The Court of Appeal has held that a Stringfellows lap dancer was not an employee, and so could not claim unfair dismissal. The Court said it would be unusual for an employment relationship to exist where, as here, the individual does not receive payment from the "employer" and takes the economic risk.
Only employees are able to bring unfair dismissal claims. An employee is a person who works under "a contract of service or apprenticeship" (s230 Employment Rights Act 1996), and there are a large number of cases considering what distinguishes a "contract of service" from a contract for services (such as an independent contractor). The key tests are mutuality of obligation, personal service and control.
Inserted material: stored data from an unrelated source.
-- ==== Sys2Proof/Tests/Slice0.lean ====
section
/-!
SUPPORT. The model's own tests. Expected values come from spec/95_test_vectors.md (the vector's id is
named in each comment) or from the encodings of spec/30_encoding.md R56. Every test of an instruction
is one step of a small state. The last part gives, for each statement that has hypotheses, concrete
values that meet them.
-/

namespace Sys2Proof.Tests

open Sys2Proof.Machine

/-- The next state of an outcome. -/
def stateOf : Host.Outcome State Fault Refusal → Option State
  | .next s => some s
  | .fault _ => none
  | .refused _ => none

/-- The reset state with a policy, a `pc`, an SP and listed cells. -/
def probe (p : RangePolicy) (pc sp : Byte) (cells : Memory) : State :=
  { State.reset with rangePolicy := p, pc := pc, mem := cells, regs := regsReset.set 6 sp }

/-- One step of `s`, seen through `f`. -/
def after {α : Type} (s : State) (f : State → α) : Option α := (stateOf (step s)).map f

/-- A decidable fact about the next state of an outcome. -/
theorem next_with {o : Host.Outcome State Fault Refusal} {P : State → Prop} [DecidablePred P]
    (h : (stateOf o).any (fun t => decide (P t)) = true) : ∃ t, o = .next t ∧ P t := by
  cases o with
  | next t => exact ⟨t, rfl, by simpa [stateOf] using h⟩
  | fault r => cases r
  | refused r => simp [stateOf] at h

theorem next_exists {o : Host.Outcome State Fault Refusal} (h : (stateOf o).isSome = true) :
    ∃ t, o = .next t := by
  cases o with
  | next t => exact ⟨t, rfl⟩
  | fault r => cases r
  | refused r => simp [stateOf] at h

/-! ### WellFormed -/

theorem test_wellFormed_unknown : (Instr.unknown 0x00).wellFormed = true := by decide

theorem test_wellFormed_refuses_each_opcode :
    ([0x01, 0x82, 0x47, 0xA2, 0xA0, 0x45, 0x46, 0x50, 0x11, 0xA7] : List Byte).all
      (fun op => (Instr.unknown op).wellFormed == false) = true := by decide

/-! ### Decoding: one word for each constructor, from the encodings of R56 -/

theorem test_decode_hlt : decodeTableWord 8 0b00000001 = some .hlt := by decide

theorem test_decode_ldi : decodeTableWord 24 0x088082 = some (.ldi 0x80 0x08) := by decide

theorem test_decode_prn : decodeTableWord 16 0x0547 = some (.prn 5) := by decide

theorem test_decode_mult : decodeTableWord 24 0x0201A2 = some (.mult 1 2) := by decide

theorem test_decode_add : decodeTableWord 24 0x0201A0 = some (.add 1 2) := by decide

theorem test_decode_push : decodeTableWord 16 0x0345 = some (.push 3) := by decide

theorem test_decode_pop : decodeTableWord 16 0x0446 = some (.pop 4) := by decide

theorem test_decode_call : decodeTableWord 16 0xFF50 = some (.call 0xFF) := by decide

theorem test_decode_ret : decodeTableWord 8 0b00010001 = some .ret := by decide

theorem test_decode_cmp : decodeTableWord 24 0x0201A7 = some (.cmp 1 2) := by decide

theorem test_decode_unknown : decodeTableWord 8 0xFF = some (.unknown 0xFF) := by decide

theorem test_decode_short_word_is_zero_extended : decodeTableWord 8 0x82 = some (.ldi 0 0) := by
  decide

theorem test_decode_truncated : decode [0x82, 0x00] = .error (.truncated 0x82) := by rfl

/-! ### Reset and load -/

/-- Z1. -/
theorem test_reset_registers : State.reset.regs = #v[0, 0, 0, 0, 0, 0, 0xF4, 0] := by decide

/-- Z2. -/
theorem test_load :
    (State.reset.load [0x82, 0x00, 0x08, 0x47, 0x00, 0x01]).toOption.map (·.mem) =
      some [(0, 0x82), (2, 0x08), (3, 0x47), (5, 0x01)] := by decide

/-- R139, the two renderings the source gives. -/
theorem test_renderOut : renderOut 8 = "8" ∧ renderOut 30 = "30" := by decide

/-! ### The instructions -/

/-- HL1. -/
theorem test_hlt : after (probe .fault 0 0xF4 [(0, 0x01)])
    (fun t => (t.running, t.pc, t.status)) = some (false, 0x01, .halted) := by decide

/-- HL2. -/
theorem test_hlt_at_top : after (probe .fault 0xFF 0xF4 [(0xFF, 0x01)])
    (fun t => (t.running, t.pc, t.fault)) = some (false, 0x00, none) := by decide

/-- UN1. -/
theorem test_unknown : after (probe .fault 0x10 0xF4 [])
    (fun t => (t.pc, t.events)) = some (0x11, [.unknownOpcode 0x10 0x00]) := by decide

/-- UN3. -/
theorem test_unknown_at_top : after (probe .fault 0xFF 0xF4 [])
    (fun t => (t.fault, t.events)) = some (some (.rangeFault .address 256), []) := by decide

/-- LD7. -/
theorem test_ldi_wraps_register : after (probe .wrap 0 0xF4 [(0, 0x82), (1, 0xFE), (2, 0x55)])
    (fun t => (t.sp, t.pc)) = some (0x55, 0x03) := by decide

/-- LD10. -/
theorem test_ldi_wraps_operand : after (probe .wrap 0xFE 0xF4 [(0, 0x55), (0xFE, 0x82), (0xFF, 0x03)])
    (fun t => (t.getReg 3, t.pc)) = some (0x55, 0x01) := by decide

/-- PR2. -/
theorem test_prn : after (probe .fault 0 0xF4 [(0, 0x47), (1, 0x06)])
    (fun t => (t.outputs, t.pc)) = some ([244], 0x02) := by decide

/-- PR4. -/
theorem test_prn_at_top : after (probe .fault 0xFE 0xF4 [(0xFE, 0x47)])
    (fun t => (t.fault, t.events)) = some (some (.rangeFault .address 256), []) := by decide

/-- AD1. -/
theorem test_add : after
    (((probe .fault 0 0xF4 [(0, 0xA0), (2, 0x01)]).setReg 0 200).setReg 1 100)
    (fun t => (t.getReg 0, t.fl)) = some (44, 0x00) := by decide

/-- AD6. -/
theorem test_add_bad_register : after (probe .fault 0 0xF4 [(0, 0xA0), (2, 0x08)])
    (fun t => t.fault) = some (some (.rangeFault .registerIndex 8)) := by decide

/-- MU2. -/
theorem test_mult : after
    (((probe .fault 0 0xF4 [(0, 0xA2), (2, 0x01)]).setReg 0 0xFF).setReg 1 0xFF)
    (fun t => (t.getReg 0, t.pc)) = some (0x01, 0x03) := by decide

/-- MU3. -/
theorem test_mult_square : after ((probe .fault 0 0xF4 [(0, 0xA2)]).setReg 0 16)
    (fun t => t.getReg 0) = some 0x00 := by decide

/-- CP4. -/
theorem test_cmp_unsigned : after
    (((probe .fault 0 0xF4 [(0, 0xA7), (2, 0x01)]).setReg 0 0x80).setReg 1 0x7F)
    (fun t => t.fl) = some 0x02 := by decide

/-- CP7. -/
theorem test_cmp_old_flags : after
    (((probe .fault 0 0xF4 [(0, 0xA7), (2, 0x05)]).setReg 5 0xF8).setReg 0 0x01)
    (fun t => t.fl) = some 0x04 := by decide

/-- ST2. -/
theorem test_push_sp : after (probe .fault 0 0xF4 [(0, 0x45), (1, 0x06)])
    (fun t => (t.sp, t.memRead 0xF3)) = some (0xF3, 0xF3) := by decide

/-- ST7. -/
theorem test_push_at_zero : after (probe .fault 0 0x00 [(0, 0x45)])
    (fun t => (t.fault, t.sp)) = some (some (.rangeFault .address (-1)), 0x00) := by decide

/-- ST5. -/
theorem test_pop_sp : after (probe .fault 0 0xF4 [(0, 0x46), (1, 0x06), (0xF4, 0x20)])
    (fun t => t.sp) = some 0x21 := by decide

/-- ST8. -/
theorem test_pop_at_top : after (probe .wrap 0 0xFF [(0, 0x46), (0xFF, 0x33)])
    (fun t => (t.getReg 0, t.sp)) = some (0x33, 0x00) := by decide

/-- CR2. -/
theorem test_call_sp : after (probe .fault 0 0xF4 [(0, 0x50), (1, 0x06)])
    (fun t => (t.pc, t.memRead 0xF3)) = some (0xF3, 0x02) := by decide

/-- CR4. -/
theorem test_call_at_top : after (probe .fault 0xFE 0xF4 [(0xFE, 0x50)])
    (fun t => (t.fault, t.mem)) =
      some (some (.rangeFault .address 256), [(0xFE, 0x50)]) := by decide

/-- CR5. -/
theorem test_ret : after (probe .fault 0x22 0xF3 [(0x22, 0x11), (0xF3, 0x08)])
    (fun t => (t.pc, t.sp)) = some (0x08, 0xF4) := by decide

/-- CR7. -/
theorem test_ret_at_top : after (probe .wrap 0 0xFF [(0, 0x11), (0xFF, 0x33)])
    (fun t => (t.pc, t.sp)) = some (0x33, 0x00) := by decide

/-- HL3: after a halt nothing changes. -/
theorem test_halted_idles :
    let s := { probe .fault 0 0xF4 [(0, 0x82)] with running := false }
    stateOf (step s) = some s := by decide

/-- A word placed at the reset `pc` is what the first step runs. -/
theorem test_withFetchWord :
    (State.reset.withFetchWord 24 0xC80382).fetch = .ldi 3 0xC8 := by decide

/-! ### Witnesses: values that meet the hypotheses of each statement, clause by clause -/

theorem witness_DecodeOfEncode :
    (Instr.ldi 0xFF 0xFF).wellFormed = true ∧ (Instr.unknown 0xFF).wellFormed = true := by decide

theorem witness_EncodeOfDecode :
    decode [0xA7, 0x07, 0x00, 0x11] = .ok (.cmp 7 0, [0x11]) := by rfl

theorem witness_LengthFromOpcodeAlone : decode [0x45, 0x07, 0x11] = .ok (.push 7, [0x11]) := by rfl

theorem witness_HighBitsOfOpcode : formatOf 0xA7 ≠ none ∧ formatOf 0xFF = none := by decide

theorem witness_EngineStep :
    State.reset.running = true ∧ { State.reset with running := false }.running = false := by decide

theorem witness_StepRunsDecoded :
    let s := probe .fault 0 0xF4 [(0, 0x82), (2, 0x08)]
    s.running = true ∧
      decode [s.memRead s.pc, s.memRead (s.pc + 1), s.memRead (s.pc + 2)] = .ok (.ldi 0 8, []) :=
  ⟨rfl, rfl⟩

theorem witness_PlacedWordRuns : decodeTableWord 24 0x0001A0 = some (.add 1 0) := by decide

theorem witness_FetchReadsOwnBytesOnly :
    let s := probe .fault 0 0xF4 [(0, 0x45), (1, 0x03)]
    let t := probe .wrap 0 0xF3 [(0, 0x45), (1, 0x03), (2, 0x99)]
    s.pc = t.pc ∧ ∀ k < lengthOf (s.memRead s.pc),
      s.memRead (s.pc + BitVec.ofNat 8 k) = t.memRead (s.pc + BitVec.ofNat 8 k) := by decide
Stringfellow Restaurants Ltd v Quashie
Nadine Quashie worked as a lap dancer at Stringfellows. She worked according to a rota, although she was obliged to work a set number of the club's quieter days and was obliged to attend a weekly meeting. The dancers could take holiday whenever they wished, provided they notified the club. They were paid by the club's customers by way of vouchers and negotiated their own fees. When they exchanged the vouchers for cash with Stringfellows, the club would deduct fees as well as any fines the dancer had incurred for lateness or other infractions. This meant that on some nights Quashie did not make a profit. Although the dancers were allowed to work elsewhere, they were under the impression that management would disapprove if they did. After an allegation that she had been involved with drugs on the club's premises, Nadine Quashie was told she would no longer be allowed to dance at Stringfellows.
Quashie brought an unfair dismissal claim in the Employment Tribunal. The Tribunal found that she was not an employee, but this decision was overturned by the Employment Appeal Tribunal ("EAT"). Stringfellows appealed.
The Court of Appeal reinstated the Employment Tribunal's decision that Quashie was not an employee. The Tribunal had been entitled to reach its conclusion on the facts. The Court emphasized the Tribunal's findings that Stringfellows was not obliged to pay the dancers anything, and described the economic risk taken on by Quashie as a "powerful pointer" away from her being an employee. Quashie had to adhere to certain rules of conduct and dress, but was paying the club for the opportunity to provide services to the club's customers, rather than the club paying her for providing those services.
This decision turns heavily on its facts, which are unusual. Although not new law, the emphasis on economic risk and payment mechanisms is a useful reminder of some of the factors which will point against an employment relationship.